Yesterday, another vendor marketing statement was posted on TSS. I usually ignore these, but when it is about data management, I just have to reply. What is always surprising to me is how little we Java developers still know about data management. Here is a statement made by Maxim Kramarenko in the discussion thread:
"OO/network DBMS can be very useful when you need to handle large hierarchies - simple graph navigation can be times more fast and simple way to fetch data then SQL. Even ORACLE START WITH/CONNECT BY statement works VERY slow for hierarchies."
Now, this statement has several fundamentally different (and important) things mixed together, and in the end confuses everyone more than it helps. I expressed my disbelief (yes, I should have been more verbose and friendly...) and then was asked to contribute to the discussion. Here is my (rather long) response:
I'm using the EXPLODE operator provided by my database management system if I'd like to get a hierarchical view of my data (which is the most common operation when it cames to data hierarchies, I think). If no such operator is available or if I find its performance characteristics unacceptable I call my DBMS vendor and complain until they fix it. Of course, I only do that after optimizing my query execution plans, etc. (this should eliminate most issues).
If all of this is not sufficient, I might consider using a nested set model or materialized path to represent my tree information, variations of the simple adjacency list. Again, this is certainly the last step I'd take (which still happens way too often with the poor quality of the SQL products we have today), and is highly likely only acceptable for read-mostly trees. What we have in SQL, the recursive WITH foo as () or the proprietary CONNECT BY variation, is not neccessarily what I have in mind if I think about a good EXPLODE operator. But see below for a reference with a better and complete explanation.
I would certainly not sacrifice any of the (with SQL very rare) advantages I get from the relational data model if I can't find a good operator for my implementation in my DBMS product. After all, its a logical data model, and any performance concern is a physical implementation detail. I don't see how both are related, but I know we are in bad shape if we start messing up the differences between the two. There is no reason why a network/graph-based logical model or a relational model couldn't be implemented with the same performance characteristics. Just because some products are not implemented optimal doesn't mean we should ditch the whole concept of data independence!
Complain to your DBMS vendor. Ask them why their product doesn't fully support state of the art relational data management, such as a relational (and possibly polymorphic) data type system, or a query language that supports closures/explosion for data hierarchies. The list of deficiencies in todays SQL products is unfortunately much longer than this. It's not the fault of the data model if you can't do something in a particular product, or if a specification has serious problems.

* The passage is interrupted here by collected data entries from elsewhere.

-- ==== Sys2Proof/Laws/Cipher.lean ====
section
/-! SUPPORT. What the block functions and the cipher engine do: the spec of a permutation table, the lengths of every
result, and `encrypt` and `decrypt` in one lemma each. -/

namespace Sys2Proof.Machine

/-! ### Permutation tables (R161) -/

/-- The bits a table fold collects: bit `j` of the result is the table's entry `j` places from its end. -/
theorem permute_fold_testBit {n : Nat} (x : BitVec n) (t : List Nat) (acc j : Nat) :
    (t.foldl (fun acc i => 2 * acc + (x.getMsbD (i - 1)).toNat) acc).testBit j =
      if j < t.length then x.getMsbD (t.getD (t.length - 1 - j) 0 - 1) else acc.testBit (j - t.length) := by
  induction t generalizing acc with
  | nil => simp
  | cons a rest ih =>
    rw [List.foldl_cons, ih]
    by_cases h : j < rest.length
    · have e : rest.length + 1 - 1 - j = (rest.length - 1 - j) + 1 := by omega
      simp only [h, if_true, List.length_cons, e, List.getD_cons_succ]
      rw [if_pos (by omega)]
    · by_cases h2 : j = rest.length
      · subst h2
        cases hb : x.getMsbD (a - 1) <;> simp [hb]
      · have e : j - rest.length = (j - (rest.length + 1)) + 1 := by omega
        rw [if_neg h, if_neg (by simp; omega), e, Nat.testBit_succ]
        congr 1
        cases hb : x.getMsbD (a - 1) <;> (simp; try omega)

/-- R161: bit `i + 1` of the result, counted from the left, is bit `t[i + 1]` of `x`. -/
theorem permute_getMsbD {n m : Nat} (t : List Nat) (x : BitVec n) (ht : t.length = m) (i : Nat) (hi : i < m) :
    (permute m t x).getMsbD i = x.getMsbD (t.getD i 0 - 1) := by
  subst ht
  rw [BitVec.getMsbD_eq_getLsbD]
  simp only [hi, decide_true, Bool.true_and, permute, BitVec.getLsbD_ofNat, permute_fold_testBit]
  have h : t.length - 1 - (t.length - 1 - i) = i := by omega
  simp only [h]
  have h2 : t.length - 1 - i < t.length := by omega
  simp [h2]

/-! ### Lengths of the block functions -/

@[simp] theorem desE_length (k x : List Byte) : (desE k x).length = 8 := bytesN_length 8 _

@[simp] theorem desD_length (k x : List Byte) : (desD k x).length = 8 := bytesN_length 8 _

@[simp] theorem tdesE_length (k x : List Byte) : (tdesE k x).length = 8 := desE_length _ _

@[simp] theorem tdesD_length (k x : List Byte) : (tdesD k x).length = 8 := desD_length _ _

@[simp] theorem stateOf_length (f : Nat → Nat → Byte) : (stateOf f).length = 16 := by simp [stateOf]

/-- R181: byte `r + 4c` of a state is `s[r][c]`. -/
theorem stateOf_getD (f : Nat → Nat → Byte) (k : Nat) (hk : k < 16) : (stateOf f).getD k 0#8 = f (k % 4) (k / 4) := by
  simp [stateOf, List.getD_eq_getElem?_getD, List.getElem?_map, List.getElem?_range hk]

@[simp] theorem subBytes_length (s : List Byte) : (subBytes s).length = s.length := by simp [subBytes]

@[simp] theorem invSubBytes_length (s : List Byte) : (invSubBytes s).length = s.length := by simp [invSubBytes]

@[simp] theorem shiftRows_length (s : List Byte) : (shiftRows s).length = 16 := by simp [shiftRows]

@[simp] theorem invShiftRows_length (s : List Byte) : (invShiftRows s).length = 16 := by simp [invShiftRows]

@[simp] theorem mixColumns_length (s : List Byte) : (mixColumns s).length = 16 := by simp [mixColumns, mixWith]

@[simp] theorem invMixColumns_length (s : List Byte) : (invMixColumns s).length = 16 := by simp [invMixColumns, mixWith]

@[simp] theorem addRoundKey_length (s rk : List Byte) : (addRoundKey s rk).length = min s.length rk.length := by
  simp [addRoundKey]

theorem keyCore_length (j : Nat) (t : List Byte) (h : t.length = 4) : (keyCore j t).length = 4 := by
  simp [keyCore, h]

/-- Every word of the key expansion has four bytes, and there are `n + 4` of them (R187). -/
theorem aesKeyWords_spec (k : List Byte) (hk : k.length = 16) (n : Nat) :
    (aesKeyWords k n).length = n + 4 ∧ ∀ w ∈ aesKeyWords k n, w.length = 4 := by
  induction n with
  | zero => simp [aesKeyWords, hk]
  | succ n ih =>
    obtain ⟨hl, hw⟩ := ih
    have hget : ∀ i, i < n + 4 → ((aesKeyWords k n).getD i []).length = 4 := by
      intro i hi
      rw [List.getD_eq_getElem?_getD, List.getElem?_eq_getElem (by omega)]
      exact hw _ (List.getElem_mem _)
    refine ⟨by simp [aesKeyWords, hl], ?_⟩
    intro w hmem
    simp only [aesKeyWords, List.mem_append, List.mem_singleton] at hmem
    rcases hmem with h | rfl
    · exact hw w h
    · have h3 := hget (n + 4 - 1) (by omega)
      have h0 := hget (n + 4 - 4) (by omega)
      simp only [nextKeyWord]
      split <;> simp only [List.length_zipWith, h0, h3, keyCore_length _ _ h3] <;> rfl

/-- R187: eleven round keys of sixteen bytes. -/
theorem aesRoundKeys_spec (k : List Byte) (hk : k.length = 16) :
    (aesRoundKeys k).length = 11 ∧ ∀ rk ∈ aesRoundKeys k, rk.length = 16 := by
  obtain ⟨hl, hw⟩ := aesKeyWords_spec k hk 40
  refine ⟨by simp [aesRoundKeys], ?_⟩
  intro rk hmem
  simp only [aesRoundKeys, List.mem_map, List.mem_range] at hmem
  obtain ⟨n, hn, rfl⟩ := hmem
  have hq : (((aesKeyWords k 40).drop (4 * n)).take 4).length = 4 := by
    rw [List.length_take, List.length_drop, hl]; omega
  rw [List.length_flatten]
  have hall : ∀ w ∈ ((aesKeyWords k 40).drop (4 * n)).take 4, w.length = 4 := fun w h =>
    hw w (List.mem_of_mem_drop (List.mem_of_mem_take h))
  rw [List.map_congr_left hall, List.map_const', hq]
  rfl

theorem aesRounds_length (rks : List (List Byte)) (s : List Byte) (hs : s.length = 16)
    (h : ∀ rk ∈ rks, rk.length = 16) : (aesRounds rks s).length = 16 := by
  induction rks generalizing s with
  | nil => exact hs
  | cons rk rest ih =>
    have hrk := h rk (by simp)
    cases rest with
    | nil => simp [aesRounds, hrk]
    | cons rk2 rest2 => exact ih _ (by simp [hrk]) (fun r hr => h r (by simp [hr]))

theorem aesInvRounds_length (rks : List (List Byte)) (s : List Byte) (hs : s.length = 16)
    (h : ∀ rk ∈ rks, rk.length = 16) : (aesInvRounds rks s).length = 16 := by
  induction rks generalizing s with
  | nil => exact hs
  | cons rk rest ih =>
    have hrk := h rk (by simp)
    cases rest with
    | nil => simp [aesInvRounds, hrk]
    | cons rk2 rest2 => exact ih _ (by simp) (fun r hr => h r (by simp [hr]))

theorem aesE_length (k x : List Byte) (hk : k.length = 16) (hx : x.length = 16) : (aesE k x).length = 16 := by
  obtain ⟨-, h⟩ := aesRoundKeys_spec k hk
  unfold aesE
  split
  · exact hx
  · rename_i rk0 rest heq
    rw [heq] at h
    exact aesRounds_length _ _ (by simp [hx, h rk0 (by simp)]) (fun r hr => h r (by simp [hr]))

theorem aesD_length (k y : List Byte) (hk : k.length = 16) (hy : y.length = 16) : (aesD k y).length = 16 := by
  obtain ⟨-, h⟩ := aesRoundKeys_spec k hk
  unfold aesD
  split
  · exact hy
  · rename_i rk10 rest heq
    have h' : ∀ rk ∈ rk10 :: rest, rk.length = 16 := fun r hr => h r (by rw [← heq] at hr; simpa using hr)
    exact aesInvRounds_length _ _ (by simp [hy, h' rk10 (by simp)]) (fun r hr => h' r (by simp [hr]))

theorem blockWidth_pos (alg : Alg) : 0 < blockWidth alg := by cases alg <;> decide

/-- A block encryption under a key of the right length gives a block. -/
theorem blockEncrypt_length (alg : Alg) (k x : List Byte) (hk : k.length = keyLength alg)
    (hx : x.length = blockWidth alg) : (blockEncrypt alg k x).length = blockWidth alg := by
  cases alg with
  | des => exact desE_length k x
  | tdes => exact tdesE_length k x
  | aes => exact aesE_length k x hk hx

/-- A block decryption under a key of the right length gives a block. -/
theorem blockDecrypt_length (alg : Alg) (k x : List Byte) (hk : k.length = keyLength alg)
    (hx : x.length = blockWidth alg) : (blockDecrypt alg k x).length = blockWidth alg := by
  cases alg with
  | des => exact desD_length k x
  | tdes => exact tdesD_length k x
  | aes => exact aesD_length k x hk hx

/-! ### Key expansion, ECB and padding (R134, R137, R138) -/

theorem expand3DES_length (k : List Byte) : (expand3DES k).length = 24 := by
  unfold expand3DES; split <;> simp_all

/-- R135: a 16-byte key `K1 ++ K2` expands to `K1 ++ K2 ++ K1`. -/
theorem expand3DES_double (k : List Byte) (hk : k.length = 16) : expand3DES k = k ++ k.take 8 := by
  have h : ∀ a0 a1 a2 a3 a4 a5 a6 a7 a8 a9 a10 a11 a12 a13 a14 a15 : Byte,
      expand3DES [a0, a1, a2, a3, a4, a5, a6, a7, a8, a9, a10, a11, a12, a13, a14, a15] =
        [a0, a1, a2, a3, a4, a5, a6, a7, a8, a9, a10, a11, a12, a13, a14, a15] ++ [a0, a1, a2, a3, a4, a5, a6, a7] := by
    intros; simp [expand3DES, List.range, List.range.loop]
  match k, hk with
  | [a0, a1, a2, a3, a4, a5, a6, a7, a8, a9, a10, a11, a12, a13, a14, a15], _ => exact h ..

theorem ecbBlocks_length (f : List Byte → List Byte) (b : Nat) (hf : ∀ x, x.length = b → (f x).length = b) (m : Nat)
    (d : List Byte) (hd : d.length = m * b) : (ecbBlocks f b m d).length = d.length := by
  induction m generalizing d with
  | zero => simp [ecbBlocks, hd]
  | succ m ih =>
    have h1 : (d.take b).length = b := by rw [List.length_take, hd, Nat.succ_mul]; omega
    have h2 : (d.drop b).length = m * b := by rw [List.length_drop, hd, Nat.succ_mul]; omega
    rw [ecbBlocks, List.length_append, hf _ h1, ih _ h2, h2, hd, Nat.succ_mul]
    omega

/-- R137: ECB keeps the length of whole blocks. -/
theorem ecb_length (f : List Byte → List Byte) (b : Nat) (hf : ∀ x, x.length = b → (f x).length = b) (d : List Byte)
    (hd : d.length % b = 0) : (ecb f b d).length = d.length :=
  ecbBlocks_length f b hf _ d (Nat.div_mul_cancel (Nat.dvd_of_mod_eq_zero hd)).symm

/-- R138: the padded length is the next multiple of `B` strictly above. -/
theorem pkcs7Pad_length (d : List Byte) (b : Nat) : (pkcs7Pad d b).length = d.length + (b - d.length % b) := by
  simp [pkcs7Pad]

theorem pkcs7Pad_length_mod (d : List Byte) (b : Nat) (hb : 0 < b) : (pkcs7Pad d b).length % b = 0 := by
  have h := Nat.div_add_mod d.length b
  have hlt := Nat.mod_lt d.length hb
  have e : d.length + (b - d.length % b) = b * (d.length / b + 1) := by rw [Nat.mul_add]; omega
  rw [pkcs7Pad_length, e, Nat.mul_mod_right]

/-- R140: the length of an encryption under a key of the right length. -/
theorem ecbEncrypt_length (alg : Alg) (key data : List Byte) (hk : key.length = keyLength alg) :
    (ecbEncrypt alg key data).length = data.length + (blockWidth alg - data.length % blockWidth alg) := by
  rw [ecbEncrypt, ecb_length _ _ (fun x hx => blockEncrypt_length alg key x hk hx) _
    (pkcs7Pad_length_mod _ _ (blockWidth_pos alg)), pkcs7Pad_length]

/-- R140: with a key of the right length `encrypt` cannot fail. -/
theorem encrypt_eq_ok (alg : Alg) (key data : List Byte) (hk : key.length = keyLength alg) :
    encrypt alg key data = .ok (ecbEncrypt alg key data) := by
  simp [encrypt, hk]

/-- R141: what `decrypt` answers where key and data have legal lengths. -/
theorem decrypt_legal (unpad : Bool) (alg : Alg) (key data : List Byte) (hk : key.length = keyLength alg)
    (h0 : data.length ≠ 0) (hd : data.length % blockWidth alg = 0) :
    decrypt unpad alg key data =
      if unpad then
        match pkcs7Unpad (ecb (blockDecrypt alg key) (blockWidth alg) data) (blockWidth alg) with
        | some r => .ok r
        | none => .error (cipherFailed 3#8)
      else .ok (ecb (blockDecrypt alg key) (blockWidth alg) data) := by
  cases unpad <;> simp [decrypt, hk, h0, hd] <;> split <;> simp_all

/-- R141: the three errors `decrypt` can raise. -/
theorem decrypt_error_cases (unpad : Bool) (alg : Alg) (key data : List Byte) (e : Err)
    (h : decrypt unpad alg key data = .error e) :
    e = cipherFailed 1#8 ∨ e = cipherFailed 2#8 ∨ (e = cipherFailed 3#8 ∧ unpad = true) := by
  unfold decrypt at h
  split at h
  · left; cases h; rfl
  · split at h
    · right; left; cases h; rfl
    · right; right
      dsimp only at h
      split at h
      · split at h
        · cases h
        · cases h; exact ⟨rfl, ‹_›⟩
      · cases h

theorem pkcs7Unpad_length (d r : List Byte) (b : Nat) (h : pkcs7Unpad d b = some r) : r.length ≤ d.length := by
  unfold pkcs7Unpad at h
  dsimp only at h
  split at h
  · cases h; simp
  · cases h

/-- A decryption delivers no more bytes than it was given. -/
theorem decrypt_length_le (unpad : Bool) (alg : Alg) (key data r : List Byte) (h : decrypt unpad alg key data = .ok r) :
    r.length ≤ data.length := by
  unfold decrypt at h
  split at h
  · cases h
  · rename_i hk
    split at h
    · cases h
    · rename_i hd
      have hd' : data.length % blockWidth alg = 0 := by
        by_contra hne; exact hd (Or.inr hne)
      have hl := ecb_length _ _ (fun x hx => blockDecrypt_length alg key x (by simpa using hk) hx) data hd'
      dsimp only at h
      split at h
      · split at h
        · rename_i r' hr
          cases h
          have := pkcs7Unpad_length _ _ _ hr
          omega
        · cases h
      · cases h; omega

end Sys2Proof.Machine
end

It's easy for the snake oil salesman to sell you his old wine if you let yourself get confused about logical data models and physical implementations. It hurts everyone in the end, as we all have to tell our software vendors what we would like to see and what support we need in a product. If we are not able to clearly articulate our needs and if we forget history (ie. what worked and what didn't work in the past), we might get tricked. I'm not feeling comfortable with that.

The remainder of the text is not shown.